Sierra Leone peace plan raises fears of anarchy; Warlord to take power in West African state


FREETOWN, Sierra Leone -- When drunken rebel leaders staggered into a downtown newspaper office recently and slapped around the editor, nobody was surprised. Nobody did anything about it, either, because the attackers could soon be ministers in the country's new government.

The Sierra Leone peace accord, signed July 7 but not yet implemented, stipulates that Revolutionary United Front (RUF) warlord Foday Sankoh will become vice president. His officers have been guaranteed four ministerial positions and his troops, many of whom hacked off the limbs of civilians and raped young girls, have been offered amnesty.

"It's not the sort of thing that makes you think there's a new day ahead," said Paul Karama, the roughed-up editor of For Di People, Freetown's only daily paper. "Everybody is looking for the quick-fix answer to stop the fighting. Nobody cares if it's going to work or not."

And coupled with a similar 1997 agreement in neighboring Liberia for Sankoh's sponsor, warlord-turned-President Charles Taylor, a range of diplomats, analysts and traumatized citizens worry the longtime friends are well placed to spread anarchy into conflicts brewing in Guinea, Guinea-Bissau and the Gambia.

"In Sierra Leone and Liberia, the failing African state is becoming the criminal African state," says Conmany Wesseh, director of the Center for Democratic Empowerment in the Liberian capital of Monrovia, and a key member of peace negotiations in both countries. "We are rewarding violence and appeasing those who practice its most vicious forms."

Leonard H. Robinson, former U.S. deputy assistant secretary of state for West Africa in the Reagan and Clinton administrations, says peace accords that put warlords in power set a chilling precedent.

"The agreements seem to show that if you're a rebel commander in the bush and you gain a military advantage, and if you're vicious enough, that you'll be awarded government power," says Robinson. "It's politics by terrorism."

Since 1989 in Liberia, and since 1991 in Sierra Leone, more than 180,000 people have been killed, thousands have been dismembered by machete-wielding rebels and more than 2 million have been chased from their homes. The chaos has devastated the tiny West African states and made them among the world's largest refugee nations.

The fighting also has destroyed the countries' educational, health care and social systems.
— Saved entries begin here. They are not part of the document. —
-- ==== Sys2Proof/Machine/Memory.lean ====
section
/-! DEFINITION. The memory side: bytes of memory and their poison, the memory-side caches, row counters and
the remap table of a stack base die and of the second tier (R97 to R112, R120), comb slices (R84, R88), and
the packets that leave slices and homes (R68, R72, R85). Block 0 to 7 is a stack base die, block 8 the I/O
die. -/

namespace Sys2Proof.Machine

/-- Nothing listed reads as zero in a pool and behind the host aperture. DESIGN CHOICE (log 3). -/
def zeroByte (_ : Nat) : Byte := 0

/-! ### Bytes of memory -/

/-- One byte of physical memory: the value that was performed last. -/
def State.memByte (s : State) (pa : Nat) : Byte := Bytes.get romByte s.mem pa

/-- `n` bytes of physical memory, little-endian. -/
def State.memRead (s : State) (pa n : Nat) : Nat := Bytes.read romByte s.mem pa n

/-- The data of a line. -/
def State.lineData (s : State) (line : Nat) : BitVec 1024 := BitVec.ofNat 1024 (s.memRead (line * 128) 128)

/-- Byte `i` of a line image. -/
def byteOf (data : BitVec 1024) (i : Nat) : Byte := data.extractLsb' (8 * i) 8

/-- The bytes of `data` whose bit of `mask` is set replace those of a line. -/
def State.putLine (s : State) (line : Nat) (data : BitVec 1024) (mask : BitVec 128) : State :=
  let put := fun (m : Bytes) (i : Nat) => if mask.getLsbD i then Bytes.set romByte (line * 128 + i) (byteOf data i) m else m
  { s with mem := (List.range 128).foldl put s.mem }

/-- `n` bytes from `i` of a byte mask. -/
def byteMask (i n : Nat) : BitVec 128 := BitVec.ofNat 128 ((2 ^ n - 1) * 2 ^ i)

/-- `n` bytes of `v` are put at byte `i` of a line image. -/
def putBytes (data : BitVec 1024) (i n v : Nat) : BitVec 1024 :=
  let m : BitVec 1024 := BitVec.ofNat 1024 ((2 ^ (8 * n) - 1) * 2 ^ (8 * i))
  (data &&& ~~~m) ||| BitVec.ofNat 1024 (v % 2 ^ (8 * n) * 2 ^ (8 * i))

/-- The mask of a whole line. -/
def wholeLine : BitVec 128 := BitVec.allOnes 128

/-! ### Places (R13, R98) -/

/-- This module's node number (R410). -/
def State.node (s : State) : Nat := bits (s.dev (blockReg 8 0x2_0010)) 0 3

/-- The memory block of a line: stack base die 0 to 7, or 8 for the second tier, and the offset in it. -/
def blockOf (line : Nat) : Nat × Nat :=
  let o := line * 128 % 2 ^ 48
  if o < 0x80_0000_0000 then (o / 2 ^ 36, o % 2 ^ 36) else (8, o - 0x100_0000_0000)

/-- Pseudo-channel, bank, row and column of an offset in a stack (R98). DESIGN CHOICE (log 110): the second
tier uses the same map, with the row modulo 32,768. -/
def pchOf (o : Nat) : Nat := o / 128 % 64
def bankOf (o : Nat) : Nat := o / 65536 % 32
def rowOf (o : Nat) : Nat := o / 2 ^ 21 % 32768
def colOf (o : Nat) : Nat := o / 8192 % 8

/-- The memory block of a number. -/
def State.block (s : State) (f : Nat) : Block := Sparse.getD s.blocks f .initial

/-- A change of a block. -/
def State.updBlock (s : State) (f : Nat) (g : Block → Block) : State :=
  { s with blocks := Sparse.set f (g (s.block f)) s.blocks }

/-- First physical address of a block in this module, and the lines of a pass (R13, R117, R120). -/
def State.blockPa (s : State) (f : Nat) : Nat := s.node * 2 ^ 48 + if f < 8 then f * 2 ^ 36 else 0x100_0000_0000
def blockLines (f : Nat) : Nat := if f < 8 then 2 ^ 29 else 2 ^ 33

/-- Physical address of the first line of a row (R98). -/
def State.rowPa (s : State) (f pch bank row : Nat) : Nat := s.blockPa f + pch * 128 + bank * 65536 + row * 2 ^ 21

/-! ### Log entries (R112) -/

/-- SRC of an entry of a block (R112, R120). -/
def srcOf (f src : Nat) : Nat := if f = 8 then 8 else src

/-- The present count of a row (R109). -/
def Block.countOf (b : Block) (pch bank row : Nat) : Nat :=
  ((b.rows.find? fun r => decide (r.pch = pch ∧ r.bank = bank ∧ r.row = row)).map (·.count)).getD 0

/-- An entry of the log of a line's block, with its place, and with the count of its row for SRC 0 and 4 (R112).
DESIGN CHOICE (log 110): entries of SRC 1, 2 and 8 carry their place too. -/
def State.logLine (s : State) (line sev src : Nat) : State :=
  let f := (blockOf line).1
  let o := (blockOf line).2
  let n := if srcOf f src = 0 ∨ srcOf f src = 4 then (s.block f).countOf (pchOf o) (bankOf o) (rowOf o) else 0
  s.postLog f sev (logHi (srcOf f src) (line * 128)) (logLo (pchOf o) (bankOf o) (rowOf o) (colOf o) n)

/-- A log entry of a row (R112). DESIGN CHOICE (log 110): ADDR is that of the row's first line, and COL is 0. -/
def State.logRow (s : State) (f sev src pch bank row : Nat) : State :=
  s.postLog f sev (logHi (srcOf f src) (s.rowPa f pch bank row)) (logLo pch bank row 0 0)

/-! ### Row counters (R109) -/

/-- The entry that gives way in a full table: the lowest count, the oldest on a tie. -/
def lowestRow (l : List RowCtr) : Option RowCtr :=
  l.foldl (fun m r => match m with
    | none => some r
    | some x => if r.count < x.count ∨ (r.count = x.count ∧ r.born < x.born) then some r else some x) none

/-- Entries of a row counter table. -/
def rowCap : Nat := 16384

/-- A row's count rises by one; a row without an entry takes one. The second part is the new count. -/
def countRow (now pch bank row : Nat) (l : List RowCtr) : List RowCtr × Nat :=
  let same := fun (r : RowCtr) => decide (r.pch = pch ∧ r.bank = bank ∧ r.row = row)
  match l.find? same with
  | some r =>
    let n := Nat.min (r.count + 1) 255
    (l.map fun x => if same x then { x with count := n } else x, n)
  | none =>
    let l1 := if l.length < rowCap then l else match lowestRow l with | some x => l.erase x | none => l
    (l1 ++ [⟨pch, bank, row, 1, now⟩], 1)

/-- A remap of a row starts to wait, unless it waits already; a ninth is dropped (R110, step 1).
DESIGN CHOICE (log 110): a dropped one is not counted in REMAPSTAT.NOSPARE. -/
def State.startRemap (s : State) (f pch bank row : Nat) : State :=
  let b := s.block f
  if b.remapWait.elem (pch, bank, row) then s
  else if 8 ≤ b.remapWait.length then s.logRow f 4 3 pch bank row
  else s.updBlock f fun b => { b with remapWait := b.remapWait ++ [(pch, bank, row)] }

/-- A corrected error in a row: its count, the log entry, and a remap at ROWTHR (R109, R112, R114). -/
def State.correctedRow (s : State) (line src : Nat) : State :=
  let f := (blockOf line).1
  let o := (blockOf line).2
  let c := countRow s.cycle (pchOf o) (bankOf o) (rowOf o) (s.block f).rows
  let s1 := (s.updBlock f fun b => { b with rows := c.1 }).logLine line 0 src
  let thr := bits (s.dev (blockReg f 0x10)) 32 8
  if thr ≠ 0 ∧ thr ≤ c.2 then s1.startRemap f (pchOf o) (bankOf o) (rowOf o) else s1

/-! ### The remap table and fences (R110, R111) -/

/-- Entries of a bank, and the row or spare that holds a row now. -/
def Block.bankRemaps (b : Block) (pch bank : Nat) : List Remap := b.remap.filter fun r => decide (r.pch = pch ∧ r.bank = bank)
def Block.rowNow (b : Block) (pch bank row : Nat) : Nat :=
  (b.bankRemaps pch bank).foldl (fun r e => if e.row = r then 32768 + e.spare else r) row

/-- Both copies of a remap entry are uncorrectable: its pseudo-channel is fenced (R111). DESIGN CHOICE (log 96): the entry
names the pseudo-channel and its first address, with BANK, ROW and COL zero. -/
def State.fencePch (s : State) (f pch : Nat) : State :=
  (s.updBlock f fun b => { b with fenced := NatSet.add pch b.fenced }).postLog f 2
    (logHi (srcOf f 3) (s.blockPa f + pch * 128)) (logLo pch 0 0 0 0)

/-- Entries that a look-up of a row meets: that of the row, and that of each spare it leads to. -/
def Block.chain (b : Block) (pch bank row : Nat) : List Remap :=
  ((b.bankRemaps pch bank).foldl (fun (a : Nat × List Remap) e => if e.row = a.1 then (32768 + e.spare, a.2 ++ [e]) else a) (row, [])).2

/-- An entry whose first copy is uncorrectable (R111): the second copy rewrites it, or the pseudo-channel is fenced. -/
def State.badRemap (f : Nat) (s : State) (r : Remap) : State :=
  if !r.bad1 then s
  else if r.bad2 then if NatSet.has (s.block f).fenced r.pch then s else s.fencePch f r.pch
  else
    ((s.updBlock f fun b => { b with remap := b.remap.replace r { r with bad1 := false } }).bumpDev (blockReg f 0x20) 8 8).logRow
      f 0 3 r.pch r.bank r.row

/-- The controller looks a row up in both copies of the remap table (R111). -/
def State.rowLookup (s : State) (line : Nat) : State :=
  let f := (blockOf line).1
  let o := (blockOf line).2
  ((s.block f).chain (pchOf o) (bankOf o) (rowOf o)).foldl (State.badRemap f) s

/-- The line lies in a fenced pseudo-channel (R111). DEDUCED (log 96). -/
def State.fencedLine (s : State) (line : Nat) : Bool :=
  NatSet.has (s.block (blockOf line).1).fenced (pchOf (blockOf line).2)
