-- ==== Sys2Proof/Machine/Translate.lean ====
section
/-! DEFINITION. Addresses: the local windows, physical regions, the page walk, translation
buffers, permission checks and the location that each byte of an access reaches (R11 to R39). -/

namespace Sys2Proof.Machine

/-! ### Physical space (R13 to R15) -/

/-- Regions of physical space as this module sees them. -/
inductive Region | hbm | tier2 | peer | ctrl | rom | host | hole
  deriving DecidableEq, Repr

/-- Memory types (R28). -/
inductive MemType | normal | nc | device
  deriving DecidableEq, Repr

/-- A node is present: this module, or a node of the mask that an up link reports (R14, R410). DEDUCED (log 34). -/
def State.nodePresent (s : State) (m : Nat) : Bool :=
  decide (m = s.node) ||
    (decide (m < 8) && (s.dev (blockReg 8 0x2_0010)).getLsbD (8 + m) &&
      (List.range 12).any fun p =>
        let v := s.dev (blockReg 8 (0x2_1000 + 8 * p))
        decide (bits v 0 4 = 2 ∧ bits v 53 3 = m))

/-- The region of a physical address by its offset in its module's slice (R13). -/
def regionAt (pa : Nat) : Region :=
  let o := pa % 2 ^ 48
  if o < 0x80_0000_0000 then .hbm
  else if 0x100_0000_0000 ≤ o ∧ o < 0x200_0000_0000 then .tier2
  else if 0x200_0000_0000 ≤ o ∧ o < 0x201_0000_0000 then .peer
  else if 0x201_0000_0000 ≤ o ∧ o < 0x201_8000_0000 then .ctrl
  else if 0x201_8000_0000 ≤ o ∧ o < 0x201_8004_0000 then .rom
  else if 0x800_0000_0000 ≤ o ∧ o < 0x1000_0000_0000 then .host
  else .hole

/-- What this module reaches at a physical address (R13, R14): holes, absent nodes and regions of other
modules that are reachable only locally are `hole`. -/
def State.region (s : State) (pa : Nat) : Region :=
  if !s.nodePresent (pa / 2 ^ 48) then .hole
  else if pa / 2 ^ 48 ≠ s.node ∧ regionAt pa ≠ .hbm ∧ regionAt pa ≠ .tier2 then .hole
  else regionAt pa

/-- Memory types that a region permits (R13). -/
def Region.permits : Region → MemType → Bool
  | .hbm, _ => true
  | .tier2, _ => true
  | .peer, t => decide (t ≠ .normal)
  | .ctrl, t => decide (t = .device)
  | .rom, t => decide (t ≠ .device)
  | .host, t => decide (t ≠ .normal)
  | .hole, _ => false

/-- The memory type of a machine-mode access (R17). -/
def Region.machineType : Region → MemType
  | .peer => .nc
  | .ctrl => .device
  | .host => .device
  | _ => .normal

/-- Where a byte lies. -/
inductive Loc
  /-- The executing cell's own pool. -/
  | own (off : Nat)
  /-- Another cell's pool through the peer pool window. -/
  | peer (cell off : Nat) (t : MemType)
  /-- HBM4E or the second tier. -/
  | mem (pa : Nat) (t : MemType)
  | rom (pa : Nat)
  | dev (off : Nat)
  /-- Behind the host aperture: the host's address and the physical one. -/
  | host (addr pa : Nat) (t : MemType)
  deriving DecidableEq, Repr

/-- The location `k` bytes further on. -/
def Loc.shift (k : Nat) : Loc → Loc
  | .own o => .own (o + k)
  | .peer c o t => .peer c (o + k) t
  | .mem pa t => .mem (pa + k) t
  | .rom pa => .rom (pa + k)
  | .dev o => .dev (o + k)
  | .host a pa t => .host (a + k) (pa + k) t

/-- Offset of the supervisor reservation in the pool (R40). -/
def poolSup : Nat := 0x3_8000

/-- The location of physical byte `pa` for an access that writes (`wr`) or not; `none` is the
physical access fault (R14 to R16, R409). -/
def State.physLoc (s : State) (pa : Nat) (t : MemType) (wr : Bool) : Option Loc :=
  let o := pa % 2 ^ 48
  match s.region pa with
  | .hbm => some (.mem pa t)
  | .tier2 => some (.mem pa t)
  | .rom => if wr then none else some (.rom o)
  | .ctrl => some (.dev (o - 0x201_0000_0000))
  | .host =>
    let w := s.dev (blockReg 8 0x2_0020)
    if w.getLsbD 0 then some (.host (bits w 43 21 * 2 ^ 43 + (o - 0x800_0000_0000)) pa t) else none
  | .peer =>
    let c := s.cellOfLogical ((o - 0x200_0000_0000) / 0x4_0000)
    let q := o % 0x4_0000
    if s.running c ∧ (q < (s.cell c).spadBytes ∨ poolSup ≤ q) then some (.peer c q t) else none
  | .hole => none

/-! ### Accesses and faults -/

/-- Kinds of access (R20, R26). -/
inductive AccKind | read | write | near | far | exec
  deriving DecidableEq, Repr

/-- XLSYN.KIND (R20). -/
def AccKind.code : AccKind → Nat
  | .read => 0 | .write => 1 | .near => 2 | .far => 2 | .exec => 3

/-- Kinds that write. -/
def AccKind.writes : AccKind → Bool
  | .write => true | .near => true | .far => true | .read => false | .exec => false

/-- Paths of XLSYN (R20). -/
def pathLS : Nat := 0
def pathST : Nat := 1
def pathLA : Nat := 2
def pathFA : Nat := 3
def pathFetch : Nat := 5
def pathWalker : Nat := 6

/-- A fault of an access. -/
structure AccFault where
  code : Nat
  tval : Word
  xlsyn : Word
  deriving DecidableEq, Repr

/-- The cause of a reason (R20, R238): 0x07 address, 0x08 permission, 0x09 page, 0x0A physical. -/
def reasonCause (r : Nat) : Nat :=
  if r ≤ 4 then 0x09 else if r ≤ 10 then 0x08 else if r ≤ 13 then 0x07 else 0x0A

/-- The fault of reason `r` at virtual address `va` (R20). -/
def mkFault (path : Nat) (k : AccKind) (level r : Nat) (va : Word) : AccFault :=
  ⟨reasonCause r, va, BitVec.ofNat 64 (path * 2 ^ 13 + k.code * 2 ^ 11 + level * 2 ^ 9 + r)⟩

/-- Result of a translation: the state (buffers and A and D bits may have changed) with the
location, a fault, a page that is migrating (R37), or a walk that waits for a line of a table or for its OR. -/
inductive Xl (α : Type)
  | ok (s : State) (l : α)
  | fault (s : State) (f : AccFault)
  | migrate (s : State) (page : Nat)
  | wait (s : State)

/-! ### Page tables (R21 to R27) -/

/-- Index of a virtual address at a level (R21). -/
def vaIndex (va : Word) (lvl : Nat) : Nat := bits va (55 - 13 * lvl) 13

/-- Memory type of a leaf; code 3 is refused before (R22). -/
def pteType (e : Word) : MemType :=
  if bits e 9 2 = 0 then .normal else if bits e 9 2 = 1 then .nc else .device

/-- Physical address field of an entry (R22). DEDUCED (log 15). -/
def ptePa (e : Word) : Nat := bits e 16 36 * 65536

/-- R23: the reason an entry gives at a level, if any. DEDUCED (log 14). -/
def pteReason (e : Word) (lvl : Nat) : Option Nat :=
  if bits e 0 1 = 0 then some 0
  else if lvl < 3 ∧ bits e 13 1 = 1 then
    if bits e 1 12 ≠ 0 ∨ bits e 52 4 ≠ 0 then some 1 else none
  else if lvl = 1 then some 2
  else if bits e 52 4 ≠ 0 ∨ bits e 14 2 ≠ 0 ∨ bits e 9 2 = 3 ∨ (bits e 2 1 = 1 ∧ bits e 1 1 = 0) ∨
      (lvl = 2 ∧ bits e 8 1 = 1) ∨ (lvl = 3 ∧ bits e 13 1 = 1) ∨ (lvl = 2 ∧ bits e 16 13 ≠ 0) then some 1
  else
    let pa := ptePa e
    let last := pa + (if lvl = 2 then 2 ^ 29 else 65536) - 1
    if regionAt pa ≠ regionAt last ∨ !(regionAt pa).permits (pteType e) then some 3 else none

/-- Outcome of a walk (R24). -/
inductive Walk
  | leaf (e : Word) (lvl addr : Nat)
  | stop (reason lvl : Nat)
  /-- A table outside memory: reason 14, path 6. -/
  | table (lvl : Nat)
  /-- The comb slice does not hold a line of a table. -/
  | wait (line : Nat)

/-- Levels `lvl` and below of the walk, from table `tbl`, read at the slice of a comb (R24). DESIGN CHOICE (log 12):
poison of a table line is ignored, and its stored bytes are used. -/
def State.walkFrom (s : State) (comb : Nat) (va : Word) (tbl lvl : Nat) : Nat → Walk
  | 0 => .stop 0 lvl
  | n + 1 =>
    let a := tbl + 8 * vaIndex va lvl
    if s.region a ≠ .hbm ∧ s.region a ≠ .tier2 then .table lvl
    else if !s.sliceHas comb (a / 128) then .wait (a / 128)
    else
      let e : Word := BitVec.ofNat 64 (s.memRead a 8)
      match pteReason e lvl with
      | some r => .stop r lvl
      | none =>
        if lvl < 3 ∧ bits e 13 1 = 1 then s.walkFrom comb va (ptePa e) (lvl + 1) n
        else .leaf e lvl a

/-- The walk of R24 for a half whose root is `root`. DESIGN CHOICE (log 13). -/
def State.walk (s : State) (comb : Nat) (va root : Word) : Walk :=
  if root.getLsbD 0 then s.walkFrom comb va (bits root 16 36 * 65536) 1 3 else .stop 0 1

/-- The walker of a comb has the leaf's bits ORed by a far atomic at the home of the table line (R27); while
one is under way it waits for that. -/
def State.orPte (s : State) (comb addr : Nat) (m : Word) : State :=
  if (s.requests (.walker comb)).any fun o => decide (o.2.addr = addr) then s
  else s.sendNc comb .faop (addr / 128) false { NcOp.new (.walker comb) with addr := addr, n := 8, aop := 4, val := m }

/-- The buffer entry of a leaf (R31). -/
def tlbOf (asid : Nat) (va e : Word) (lvl addr : Nat) : TlbEntry :=
  let page := bits va 16 39
  ⟨asid, decide (bits e 7 1 = 1), if lvl = 2 then page / 8192 * 8192 else page, if lvl = 2 then 8192 else 1,
    e ||| 0x20, ptePa e, addr⟩

/-- An entry serves ASID and page (R31). -/
def TlbEntry.hits (t : TlbEntry) (asid page : Nat) : Bool :=
  (t.glob || decide (t.asid = asid)) && decide (t.page ≤ page ∧ page < t.page + t.pages)

/-- An entry joins a buffer of `cap` entries; the oldest leaves a full buffer. DESIGN CHOICE (log 11). -/
def tlbAdd (cap : Nat) (t : TlbEntry) (b : List TlbEntry) : List TlbEntry :=
  if b.length < cap then b ++ [t] else b.drop (b.length + 1 - cap) ++ [t]

/-- The entry joins the buffers of cell `c` and of its comb. -/
def State.tlbInstall (s : State) (c : Nat) (t : TlbEntry) : State :=
  let s1 := s.updCellAt c fun x => { x with tlb := tlbAdd 64 t x.tlb }
  { s1 with combTlb := Sparse.set (combOf c) (tlbAdd 4096 t (Sparse.getD s1.combTlb (combOf c) [])) s1.combTlb }

/-- Buffered entries of a page of an ASID are discarded in cell `c` and its comb (R27). -/
def State.tlbDrop (s : State) (c asid page : Nat) : State :=
  let s1 := s.updCellAt c fun x => { x with tlb := x.tlb.filter (fun t => !t.hits asid page) }
  { s1 with combTlb :=
      Sparse.set (combOf c) ((Sparse.getD s1.combTlb (combOf c) []).filter (fun t => !t.hits asid page)) s1.combTlb }

/-- The entry for a page: from the cell's buffer, the comb's buffer, or a walk (R27, R32, R37). The A bit of a
leaf in a poisoned line is not set, since no far atomic is performed there (R106). DESIGN CHOICE (log 12): KIND of the
walker's own fault is that of the access that it walks for. -/
def State.lookup (s : State) (c : Nat) (x : Xlate) (path : Nat) (k : AccKind) (va : Word) : Xl TlbEntry :=
  let page := bits va 16 39
  let root := if va.getLsbD 54 then x.stbase else x.utbase
  if !root.getLsbD 0 then .fault s (mkFault path k 1 0 va)
  else
    match (s.cell c).tlb.find? (·.hits x.asid page) with
    | some t => .ok s t
    | none =>
      match (Sparse.getD s.combTlb (combOf c) []).find? (·.hits x.asid page) with
      | some t => .ok (s.updCellAt c fun y => { y with tlb := tlbAdd 64 t y.tlb }) t
      | none =>
        match s.walk (combOf c) va root with
        | .stop r lvl => .fault s (mkFault path k lvl r va)
        | .table lvl => .fault s (mkFault pathWalker k lvl 14 va)
        | .wait line => .wait (s.localRead (combOf c) line)
        | .leaf e lvl addr =>
          if bits e 12 1 = 1 then .migrate s page
          else if bits e 5 1 = 0 ∧ !(s.slice (combOf c) (addr / 128)).pois then .wait (s.orPte (combOf c) addr 0x20)
          else
            let t := tlbOf x.asid va e lvl addr
            .ok (s.tlbInstall c t) t

/-- R26: the first failing check of an access to a leaf. `al` says that a DEVICE access is
naturally aligned and at most 8 bytes wide. -/
def permReason (m : Mode) (k : AccKind) (e : Word) (rg : Region) (al : Bool) : Option Nat :=
  let t := pteType e
  let u := bits e 4 1
  if (m = .user ∧ u = 0) ∨ (m = .supervisor ∧ k = .exec ∧ u = 1) then some 8
  else if (k = .read ∨ k = .near ∨ k = .far) ∧ bits e 1 1 = 0 then some 5
  else if k.writes ∧ bits e 2 1 = 0 then some 6
  else if k = .exec ∧ (bits e 3 1 = 0 ∨ t = .device) then some 7
  else if k = .far ∧ bits e 11 1 = 0 then some 9
  else if (k = .near ∧ t ≠ .normal) ∨ (k = .far ∧ (t = .device ∨ (rg ≠ .hbm ∧ rg ≠ .tier2))) then some 10
  else if t = .device ∧ !al then some 13
  else none

/-- R17: the checks of a machine-mode access to a region. -/
def machineReason (k : AccKind) (rg : Region) (al : Bool) : Option Nat :=
  let t := rg.machineType
  if k = .exec ∧ t = .device then some 7
  else if (k = .near ∧ t ≠ .normal) ∨ (k = .far ∧ (t = .device ∨ (rg ≠ .hbm ∧ rg ≠ .tier2))) then some 10
  else if t = .device ∧ !al then some 13
  else none

/-- First addresses of the two local windows (R12). -/
def winUser : Nat := 0x003F_F000_0000_0000
def winSup : Nat := 0xFFFF_F000_0000_0000

/-- The window a virtual address lies in: `some false` the local, `some true` the supervisor's. -/
def windowOf (va : Word) : Option Bool :=
  if winUser ≤ va.toNat ∧ va.toNat < winUser + 2 ^ 44 then some false
  else if winSup ≤ va.toNat then some true else none

/-- R11: bits [63:55] equal bit 54. -/
def canonical (va : Word) : Bool := decide (sext 55 va = va)

/-- An access of `n` bytes to a local window (R12). DESIGN CHOICE (log 113): a fetch is denied before the bounds
and the mode are looked at. -/
def State.window (s : State) (c : Nat) (m : Mode) (path : Nat) (k : AccKind) (sup : Bool) (va : Word) (n : Nat) :
    Xl Loc :=
  let o := va.toNat - (if sup then winSup else winUser)
  let size := if sup then 0x8000 else (s.cell c).spadBytes
  if k = .exec then .fault s (mkFault path k 0 7 va)
  else if sup ∧ m = .user then .fault s (mkFault path k 0 8 va)
  else if size < o + n then .fault s (mkFault path k 0 12 va)
  else if k = .far then .fault s (mkFault path k 0 10 va)
  else .ok s (.own (if sup then poolSup + o else o))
An estimated 75 percent of their populations are illiterate. There is no electricity in Liberia. Sierra Leone is rated by the United Nations Development Program as the world's least developed country.

Taylor and Sankoh have used teen-age, drugged-out boys as soldiers, nurturing a generation that is uneducated and extremely violent.

According to diplomats who have worked with both men, they employ a similar strategy -- utter brutality on the battlefield, exhaustive delays and wearing-down tactics at the negotiating table.

After more than 15 broken peace agreements, Taylor consented to elections in 1997, when he controlled 80 percent of the country. This allowed him to coerce the population to elect him as president.

"Everyone knew he'd go back to war if he didn't get what he wanted," says Mary Brownell, founder of the Liberian Women's Initiative, an influential activist group. "And what Charles Taylor always wanted was to be president of Liberia. After eight years, people said, 'Just let him have it.' "

In Sierra Leone, the 10,000-member Nigerian-led peacekeeping force, the only defender of the elected government after a mutiny by the national army, was unable to stop the RUF. So the government of Ahmed Tejan Kabbah capitulated and promised Sankoh a vice president's post. He can contest elections in two years.

"Sankoh has won the war," says James Amara, of Sierra Leone's National Council for Reconstruction, Rehabilitation and Reconstruction. "He and his men show no sign of remorse. They are perpetually on drugs or alcohol. I would estimate 90 percent of them cannot construct a simple sentence. They need to get the hell out of this country, but they're not because they're about to be running it."

The peace plan is already in shambles. The RUF and its nominal allies, mutinous soldiers from the Sierra Leone Army, have fallen out in recent weeks, with former SLA soldiers taking Western aid workers and even RUF leaders hostage. More than 210 U.N. military observers are supposed to run a disarmament program, but fewer than 60 are on the ground.

Given the turbulence, the war-weary people of Sierra Leone and Liberia say the cycle of war is not yet finished.